▶ _Assignment_
Reproduce exactly, from the line containing "data ++ [(r.len, 128", every line down to the end of the data below.

(Stored entries)
-- ==== Sys2Proof/Machine/Obuf.lean ====
section
/-! DEFINITION. The reservation records of the operand buffer (R311, R312). -/

namespace Sys2Proof.Machine

/-- A reservation record (R311). -/
structure ObRec where
  v : Bool
  kind : Nat
  fmt : Nat
  lb : Nat
  split : Bool
  layout : Bool
  ns : Nat
  soff : Nat
  len : Nat
  off : Nat
  deriving DecidableEq, Repr

/-- The sixteen bytes of a record as a number, and back. -/
def ObRec.ofNat (x : Nat) : ObRec where
  v := x.testBit 127
  kind := x / 2 ^ 125 % 4
  fmt := x / 2 ^ 122 % 8
  lb := x / 2 ^ 120 % 4
  split := x.testBit 119
  layout := x.testBit 118
  ns := x / 2 ^ 116 % 4
  soff := x / 2 ^ 64 % 2 ^ 32
  len := x / 2 ^ 32 % 2 ^ 32
  off := x % 2 ^ 32

/-- A record as a number (R311). -/
def ObRec.toNat (r : ObRec) : Nat :=
  (if r.v then 2 ^ 127 else 0) + r.kind * 2 ^ 125 + r.fmt * 2 ^ 122 + r.lb * 2 ^ 120 + (if r.split then 2 ^ 119 else 0) +
    (if r.layout then 2 ^ 118 else 0) + r.ns * 2 ^ 116 + r.soff * 2 ^ 64 + r.len * 2 ^ 32 + r.off

/-- Bits of an element of a format (R312). -/
def fmtBits (fmt : Nat) : Nat := if fmt = 2 then 4 else if fmt = 4 || fmt = 5 then 16 else 8

/-- A scaled format. -/
def fmtScaled (fmt : Nat) : Bool := decide (fmt ≤ 2)

/-- SLAB (R312). -/
def slab (fmt : Nat) : Nat := 512 * fmtBits fmt

/-- N of a structured A record. -/
def ObRec.n (r : ObRec) : Nat := 4 * 2 ^ r.ns

/-- RN, the bytes of a row record (R328). -/
def ObRec.rn (r : ObRec) : Nat := 4 + (r.n * fmtBits r.fmt / 8 + 3) / 4 * 4

/-- Bytes of one K block. -/
def ObRec.unit (r : ObRec) : Nat := if r.kind = 3 then 128 * r.rn else slab r.fmt

/-- KB, the K blocks of a record. -/
def ObRec.kb (r : ObRec) : Nat := r.len / r.unit

/-- L, the scale block length. -/
def ObRec.l (r : ObRec) : Nat := 16 * 2 ^ r.lb

/-- NSB, the scale vectors. -/
def ObRec.nsb (r : ObRec) : Nat := if fmtScaled r.fmt && r.kind != 2 then (32 * r.kb + r.l - 1) / r.l else 0

/-- Memory key of the first byte of a workgroup's operand-buffer area. -/
def Wg.obase (w : Wg) : Nat := obKey w.core w.ooff

/-- OBUF of a workgroup. -/
def State.obuf (s : State) (wg : Nat) : Nat := (s.gridOf (s.wgOf wg).grid).hdr.obuf

/-- Memory key of the record of handle `h`; none: the workgroup has no operand buffer. -/
def State.recKey (s : State) (wg h : Nat) : Option Nat :=
  if s.obuf wg < 256 then none else some ((s.wgOf wg).obase + s.obuf wg - 256 + 16 * h)

/-- The record of a handle (R311). -/
def State.obRec (s : State) (wg h : Nat) : ObRec :=
  match s.recKey wg h with
  | none => ObRec.ofNat 0
  | some k => ObRec.ofNat (leNat (mread s.mem k 16))

/-- The member of a workgroup's gang that runs on core `q` of its quad. -/
def State.memberOn (s : State) (wg q : Nat) : Option Nat :=
  let w := s.wgOf wg
  let g := s.gridOf w.grid
  (s.wgs.find? fun x =>
    x.2.grid == w.grid && x.2.w / g.hdr.gang == w.w / g.hdr.gang && x.2.core == quadOf w.core * 4 + q).map (·.1)

/-- The segments that a handle's stream offsets name: data, in quarters for a split B, then scales (R312). -/
def State.obSegs (s : State) (wg : Nat) (r : ObRec) : List (Nat × Nat × Nat) :=
  let w := s.wgOf wg
  let data :=
    if r.kind = 1 && r.split then
      (List.range 4).filterMap fun q => (s.memberOn wg q).map fun m => (q * (r.len / 4), r.len / 4, (s.wgOf m).obase + r.off)
    else [(0, r.len, w.obase + r.off)]
  data ++ [(r.len, 128 * r.nsb, w.obase + r.soff)]

/-- The memory key of a stream offset. -/
def segKey (segs : List (Nat × Nat × Nat)) (o : Nat) : Option Nat :=
  (segs.find? fun g => g.1 ≤ o && o < g.1 + g.2.1).map fun g => g.2.2 + (o - g.1)

end Sys2Proof.Machine
end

▶ _The answer_
  data ++ [(r.len, 128 * r.nsb, w.obase + r.soff)]

/-- The memory key of a stream offset. -/
def segKey (segs : List (Nat × Nat × Nat)) (o : Nat) : Option Nat :=
  (segs.find? fun g => g.1 ≤ o && o < g.1 + g.2.1).map fun g => g.2.2 + (o - g.1)

end Sys2Proof.Machine
end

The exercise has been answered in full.